No Use To Worry
This morning at 8am I will finally have my long-awaited myelogram. This is a diagnostic imaging test that uses a contrast dye and CT scan to look for problems in the spinal canal. This procedure should reveal anything developing in my spinal cord, nerve roots, and other tissues. All I really know is I need to discover what’s really changed in my back. Unfortunately, my stimulator implant doesn’t allow me to have an MRI so this is the route I must go for further discovery.
Out of all the testing I’ve done in the past, this one just means a little more. One, I’m hoping that everything still looks good with my spinal cord stimulator. Two, I’m hoping nothing major has gone on with one of my vertebrae above or below my L5 S1 fusion. Three, I’m just hoping there are no crazy discoveries they find that demand a long road towards further healing.
At the end of the day, I realize my worrying changes nothing. So, I’m just praying God’s will is done in my life. I’m praying God reveals clearly what needs to be revealed. I’m praying God gives me courage and strength to face whatever is discovered.

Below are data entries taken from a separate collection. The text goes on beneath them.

-- ==== Sys2Proof/Certificates/Slice0/Obligations.lean ====
section
/-! DEFINITION. The statements for the provers, from the numbered rules of spec/. Each docstring names the rule; where a
statement rests on a decision of the spec itself (92_eei_decisions.md), it names the decision.
In a statement about an instruction, the first clause is its encoding (30_encoding.md R45), and the next state `t` is
described part by part: what is written, `PC`, the result of the cycle, and the frame (Safety.lean) for the rest. -/

open Sys2Proof Sys2Proof.Machine

/-! ### What the statements are written with -/

/-- The font of 10_state.md R13, one list per glyph, as the rule prints it. -/
def Sys2Proof.Machine.glyphTable : List (List Byte) :=
  [[0xF0, 0x90, 0x90, 0x90, 0xF0], [0x20, 0x60, 0x20, 0x20, 0x70], [0xF0, 0x10, 0xF0, 0x80, 0xF0],
   [0xF0, 0x10, 0xF0, 0x10, 0xF0], [0x90, 0x90, 0xF0, 0x10, 0x10], [0xF0, 0x80, 0xF0, 0x10, 0xF0],
   [0xF0, 0x80, 0xF0, 0x90, 0xF0], [0xF0, 0x10, 0x20, 0x40, 0x40]] ++
  [[0xF0, 0x90, 0xF0, 0x90, 0xF0], [0xF0, 0x90, 0xF0, 0x10, 0xF0], [0xF0, 0x90, 0xF0, 0x90, 0x90],
   [0xE0, 0x90, 0xE0, 0x90, 0xE0], [0xF0, 0x80, 0x80, 0x80, 0xF0], [0xE0, 0x90, 0x90, 0x90, 0xE0],
   [0xF0, 0x80, 0xF0, 0x80, 0xF0], [0xF0, 0x80, 0xF0, 0x80, 0x80]]

/-- The next `PC` of an instruction fetched at `s.pc` (the table of 40_cycle.md R54). -/
def Sys2Proof.Machine.pcTable (s : State) : Instr → Word
  | .ret => if s.sp.val = 0 then s.pc + 2 else (s.stack[s.sp.val - 1]?).getD 0
  | .jpNnn nnn => nnn.zeroExtend 16
  | .callNnn nnn => if s.sp.val = 16 then s.pc + 2 else nnn.zeroExtend 16
  | .seVxNn x nn => if s.reg x = nn then s.pc + 4 else s.pc + 2
  | .sneVxNn x nn => if s.reg x ≠ nn then s.pc + 4 else s.pc + 2
  | .seVxVy x y _ => if s.reg x = s.reg y then s.pc + 4 else s.pc + 2
  | .sneVxVy x y _ => if s.reg x ≠ s.reg y then s.pc + 4 else s.pc + 2
  | .skpVx x => if s.keys[(s.reg x).toNat % 16]? = some true then s.pc + 4 else s.pc + 2
  | .sknpVx x => if s.keys[(s.reg x).toNat % 16]? = some false then s.pc + 4 else s.pc + 2
  | .jpV0Nnn nnn => nnn.zeroExtend 16 + (s.reg 0).zeroExtend 16
  | .ldVxK _ => s.pc
  | .cls | .ldVxNn _ _ | .addVxNn _ _ | .ldVxVy _ _ | .orVxVy _ _ | .andVxVy _ _ | .xorVxVy _ _ | .addVxVy _ _
  | .subVxVy _ _ | .shrVx _ _ | .subnVxVy _ _ | .shlVx _ _ | .ldINnn _ | .rndVxNn _ _ | .drwVxVyN _ _ _ | .ldVxDt _
  | .ldDtVx _ | .ldStVx _ | .addIVx _ | .ldFVx _ | .ldBVx _ | .ldMemVx _ | .ldVxMem _ => s.pc + 2

/-- The registers an instruction names as destinations, apart from VF written as a flag (10_state.md R15). -/
def Sys2Proof.Machine.destinations : Instr → List Reg
  | .ldVxNn x _ | .addVxNn x _ | .ldVxVy x _ | .orVxVy x _ | .andVxVy x _ | .xorVxVy x _ | .addVxVy x _ | .subVxVy x _
  | .shrVx x _ | .subnVxVy x _ | .shlVx x _ | .rndVxNn x _ | .ldVxDt x => [x]
  | .ldVxMem x => (List.range (x.toNat + 1)).map (BitVec.ofNat 4)
  | .cls | .ret | .jpNnn _ | .callNnn _ | .seVxNn _ _ | .sneVxNn _ _ | .seVxVy _ _ _ | .sneVxVy _ _ _ | .ldINnn _
  | .jpV0Nnn _ | .drwVxVyN _ _ _ | .skpVx _ | .sknpVx _ | .ldVxK _ | .ldDtVx _ | .ldStVx _ | .addIVx _ | .ldFVx _
  | .ldBVx _ | .ldMemVx _ => []

/-- The instructions that write VF as a flag (10_state.md R15). -/
def Sys2Proof.Machine.producesFlag : Instr → Bool
  | .addVxVy _ _ | .subVxVy _ _ | .shrVx _ _ | .subnVxVy _ _ | .shlVx _ _ | .drwVxVyN _ _ _ => true
  | .cls | .ret | .jpNnn _ | .callNnn _ | .seVxNn _ _ | .sneVxNn _ _ | .seVxVy _ _ _ | .sneVxVy _ _ _ | .ldINnn _
  | .jpV0Nnn _ | .skpVx _ | .sknpVx _ | .ldVxK _ | .ldDtVx _ | .ldStVx _ | .addIVx _ | .ldFVx _ | .ldBVx _ | .ldMemVx _
  | .ldVxNn _ _ | .addVxNn _ _ | .ldVxVy _ _ | .orVxVy _ _ | .andVxVy _ _ | .xorVxVy _ _ | .rndVxNn _ _ | .ldVxDt _
  | .ldVxMem _ => false

/-! ### Encoding (30_encoding.md) -/

/-- The words the source shows (95_test_vectors.md S10 to S13) and at least one of every family 0x0 to 0xF, written out from
R45; 5121 and 912F are instructions by D13. -/
def Obligations.SpecWordsDecode : Prop :=
  decode 0x00E0 = .ok .cls ∧ decode 0x00EE = .ok .ret ∧ decode 0x1200 = .ok (.jpNnn 0x200) ∧
  decode 0x6005 = .ok (.ldVxNn 0 0x05) ∧ decode 0x6103 = .ok (.ldVxNn 1 0x03) ∧ decode 0x8014 = .ok (.addVxVy 0 1) ∧
  decode 0xA202 = .ok (.ldINnn 0x202) ∧ decode 0xF029 = .ok (.ldFVx 0) ∧ decode 0x5121 = .ok (.seVxVy 1 2 1) ∧
  decode 0xD015 = .ok (.drwVxVyN 0 1 5) ∧ decode 0xE19E = .ok (.skpVx 1) ∧ decode 0xF265 = .ok (.ldVxMem 2) ∧
  decode 0x2300 = .ok (.callNnn 0x300) ∧ decode 0x3312 = .ok (.seVxNn 3 0x12) ∧ decode 0x4300 = .ok (.sneVxNn 3 0x00) ∧
  decode 0x7220 = .ok (.addVxNn 2 0x20) ∧ decode 0x912F = .ok (.sneVxVy 1 2 0xF) ∧
  decode 0xB300 = .ok (.jpV0Nnn 0x300) ∧ decode 0xC30F = .ok (.rndVxNn 3 0x0F)

/-- R44, R45 (D13): decoding an instruction's word gives the instruction back, every field at every value. -/
def Obligations.DecodeEncodeEveryInstr : Prop :=
  ∀ i : Instr, decode (encode i) = .ok i

/-- R44, R45: a word that decodes is the word of the instruction it decodes to, so that no bit of it is dropped. -/
def Obligations.EncodeOfDecodedWord : Prop :=
  ∀ (w : Word) (i : Instr), decode w = .ok i → encode i = w

/-- R45: the 34 patterns are disjoint, and the decoder of R44 accepts exactly the words they cover, each as the row's own
instruction. -/
def Obligations.OpcodeMapDisjointAndDecoded : Prop :=
  opcodeMap.length = 34 ∧
  ∀ w : Word,
    (∀ i, decode w = .ok i → (opcodeMap.filter (·.covers w)).map (·.mnemonic) = [i.mnemonic]) ∧
    (wellFormedWord w = false → decode w = .error (.unknownOpcode w)) ∧
    (wellFormedWord w = true → ∃ i, decode w = .ok i)

/-- R46: the unknown words, set by set (the counts of its table are not stated). -/
def Obligations.UnknownWordsExactly : Prop :=
  ∀ w : Word, decode w = .error (.unknownOpcode w) ↔
    (w.toNat < 0x1000 ∧ w ≠ 0x00E0 ∧ w ≠ 0x00EE) ∨
    (w.toNat / 0x1000 = 0x8 ∧ w.toNat % 0x10 ∈ [0x8, 0x9, 0xA, 0xB, 0xC, 0xD, 0xF]) ∨
    (w.toNat / 0x1000 = 0xE ∧ w.toNat % 0x100 ∉ [0x9E, 0xA1]) ∨
    (w.toNat / 0x1000 = 0xF ∧ w.toNat % 0x100 ∉ [0x07, 0x0A, 0x15, 0x18, 0x1E, 0x29, 0x33, 0x55, 0x65])

/-! ### The cycle (40_cycle.md) and the conditions (60_exceptions.md) -/

/-- R49, R37 of 20_memory.md: a step runs the decoded instruction. With no wait pending, where the two bytes at `PC` decode
(high byte first) to `i`: with no command of the host pending, step is exec of `i` with the next free draw on the input
port and the count of draws advanced (log entries 2, 3); with a pending `CYCLE(r)`, step is exec of `i` with that `r` on
the port and the command taken off. -/
def Obligations.StepRunsDecodedInstr : Prop :=
  ∀ (s : State) (hi lo : Byte) (i : Instr), s.wait = none → s.memRead s.pc.toNat = some hi →
    s.memRead (s.pc.toNat + 1) = some lo → decode (hi ++ lo) = .ok i →
    (s.pending = [] → step s = exec i { s with draw := Config.draw s.draws, draws := s.draws + 1 }) ∧
    (∀ r rest, s.pending = .cycle r :: rest → step s = exec i { s with draw := r, pending := rest })

/-- 20_memory.md R37: commands are performed one at a time in the order the host issues them. (The list of pending
commands is the model's own, log entry 3.) -/
def Obligations.CommandsInOrder : Prop :=
  ∀ (s : State) (c : Command) (rest : List Command), s.pending = c :: rest →
    step s = perform c { s with pending := rest } ∧
    ∀ t, step s = .next t → t.pending = rest
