-- ==== Sys2Proof/Laws/Memory.lean ====
section
/-! SUPPORT. What the memory operations do: a read after a write, and that every operation keeps the canonical form. -/

namespace Sys2Proof.Machine

theorem memWfFrom_mono {lo lo' : Nat} (h : lo' ≤ lo) {m : Memory} (hm : memWfFrom lo m = true) :
    memWfFrom lo' m = true := by
  cases m with
  | nil => rfl
  | cons c rest =>
    simp only [memWfFrom, Bool.and_eq_true, decide_eq_true_eq] at hm ⊢
    exact ⟨⟨⟨Nat.le_trans h hm.1.1.1, hm.1.1.2⟩, hm.1.2⟩, hm.2⟩

/-- A memory listed from above `a` on reads the reset contents at `a`. -/
theorem memGet_below {lo a : Nat} {m : Memory} (hm : memWfFrom lo m = true) (h : a < lo) : memGet m a = resetByte a := by
  induction m generalizing lo with
  | nil => rfl
  | cons c rest ih =>
    obtain ⟨a', b'⟩ := c
    simp only [memWfFrom, Bool.and_eq_true, decide_eq_true_eq] at hm
    rw [memGet, if_neg (by omega), ih hm.2 (by omega)]

/-- A write keeps the canonical form (20_memory.md R29: the address exists). -/
theorem memPut_wfFrom {lo a : Nat} {m : Memory} (b : Byte) (hm : memWfFrom lo m = true) (hlo : lo ≤ a)
    (ha : a < Config.memSize) : memWfFrom lo (memPut m a b) = true := by
  induction m generalizing lo with
  | nil =>
    simp only [memPut]
    split
    · rfl
    · next hb => simp [memWfFrom, hlo, ha, hb]
  | cons c rest ih =>
    obtain ⟨a', b'⟩ := c
    have hw := hm
    simp only [memWfFrom, Bool.and_eq_true, decide_eq_true_eq] at hm
    obtain ⟨⟨⟨h1, h2⟩, h3⟩, h4⟩ := hm
    simp only [memPut]
    split
    · next hlt =>
      split
      · exact hw
      · next hb =>
        simp only [memWfFrom, Bool.and_eq_true, decide_eq_true_eq, bne_iff_ne, ne_eq]
        exact ⟨⟨⟨hlo, ha⟩, hb⟩, ⟨⟨hlt, h2⟩, by simpa using h3⟩, h4⟩
    · split
      · next hge heq =>
        subst heq
        split
        · exact memWfFrom_mono (by omega) h4
        · next hb => simp [memWfFrom, hlo, ha, hb, h4]
      · simp only [memWfFrom, Bool.and_eq_true, decide_eq_true_eq]
        exact ⟨⟨⟨h1, h2⟩, h3⟩, ih h4 (by omega)⟩

theorem memPut_wf {m : Memory} (hm : m.wf = true) {a : Nat} (ha : a < Config.memSize) (b : Byte) :
    Memory.wf (memPut m a b) = true :=
  memPut_wfFrom b hm (Nat.zero_le a) ha

/-- A read after a write to the same address gives the value written. -/
theorem memGet_memPut_same {lo : Nat} {m : Memory} (hm : memWfFrom lo m = true) (a : Nat) (b : Byte) :
    memGet (memPut m a b) a = b := by
  induction m generalizing lo with
  | nil =>
    simp only [memPut]
    split
    · next hb => rw [hb]; rfl
    · simp [memGet]
  | cons c rest ih =>
    obtain ⟨a', b'⟩ := c
    simp only [memWfFrom, Bool.and_eq_true, decide_eq_true_eq] at hm
    simp only [memPut]
    split
    · next hlt =>
      split
      · next hb => rw [hb, memGet, if_neg (by omega)]; exact memGet_below hm.2 (by omega)
      · simp [memGet]
    · split
      · next heq =>
        subst heq
        split
        · next hb => rw [hb]; exact memGet_below hm.2 (by omega)
        · simp [memGet]
      · next hne => rw [memGet, if_neg hne]; exact ih hm.2

/-- A write leaves every other address alone. -/
theorem memGet_memPut_ne {lo : Nat} {m : Memory} (hm : memWfFrom lo m = true) {a a' : Nat} (b : Byte) (h : a' ≠ a) :
    memGet (memPut m a b) a' = memGet m a' := by
  induction m generalizing lo with
  | nil =>
    simp only [memPut]
    split
    · rfl
    · simp [memGet, h]
  | cons c rest ih =>
    obtain ⟨a0, b0⟩ := c
    simp only [memWfFrom, Bool.and_eq_true, decide_eq_true_eq] at hm
    simp only [memPut]
    split
    · split
      · rfl
      · simp [memGet, h]
    · split
      · next heq => subst heq; split <;> simp [memGet, h]
      · simp only [memGet]; split
        · rfl
        · exact ih hm.2

/-- The stores of one access keep the canonical form. -/
theorem memPutBlock_wf (bs : List Byte) {m : Memory} (hm : m.wf = true) (base : Nat) :
    Memory.wf (memPutBlock m base bs) = true := by
  induction bs generalizing m base with
  | nil => exact hm
  | cons b bs ih =>
    rw [memPutBlock]
    split
    · next h => exact ih (memPut_wf hm h b) (base + 1)
    · exact ih hm (base + 1)

/-- What the stores of one access leave at an address that exists: the byte stored there, or what it held. -/
theorem memGet_memPutBlock (bs : List Byte) {m : Memory} (hm : m.wf = true) (base a : Nat) (ha : a < Config.memSize) :
    memGet (memPutBlock m base bs) a =
      if h : base ≤ a ∧ a < base + bs.length then bs[a - base]'(by omega) else memGet m a := by
  induction bs generalizing m base with
  | nil => rw [dif_neg (by simp)]; rfl
  | cons b bs ih =>
    have hm' : Memory.wf (if base < Config.memSize then memPut m base b else m) = true := by
      split
      · next h => exact memPut_wf hm h b
      · exact hm
    rw [memPutBlock, ih hm' (base + 1)]
    simp only [List.length_cons]
    by_cases he : base = a
    · subst he
      rw [dif_neg (by omega), dif_pos (by omega), if_pos ha, memGet_memPut_same hm]
      simp
    · by_cases hin : base + 1 ≤ a ∧ a < base + 1 + bs.length
      · rw [dif_pos hin, dif_pos (by omega)]
        simp only [show a - base = (a - (base + 1)) + 1 by omega, List.getElem_cons_succ]
      · rw [dif_neg hin, dif_neg (by omega)]
        split
        · exact memGet_memPut_ne hm b (Ne.symm he)
        · rfl

/-- Reset memory, which lists nothing, is in the canonical form. -/
theorem memory_reset_wf : Memory.wf State.reset.mem = true := rfl

@[simp] theorem readBlock_length (s : State) (base n : Nat) : (s.readBlock base n).length = n := by
  simp [State.readBlock]

theorem readBlock_getElem (s : State) (base n k : Nat) (h : k < (s.readBlock base n).length) :
    (s.readBlock base n)[k] = memGet s.mem (base + k) := by
  simp [State.readBlock]

theorem memRead_of_lt (s : State) {a : Nat} (h : a < 0x1000) : s.memRead a = some (memGet s.mem a) := if_pos h

end Sys2Proof.Machine
end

This is just one more step in my faith journey. I will be at the hospital much of the day. But, I will leave with a copy of my myelogram results from 2018 and 2023. Don’t know if I will be able to understand them or compare them myself. But, next week I follow up with my pain specialist for further explanations.
Pray that my back pain stays under control. I will have to lay flat for several hours. I will be without my heating pads and some medications. I will be glad to get this behind me.
“Who of you by worrying can add a single hour to your life? Since you cannot do this very little thing, why do you worry about the rest?”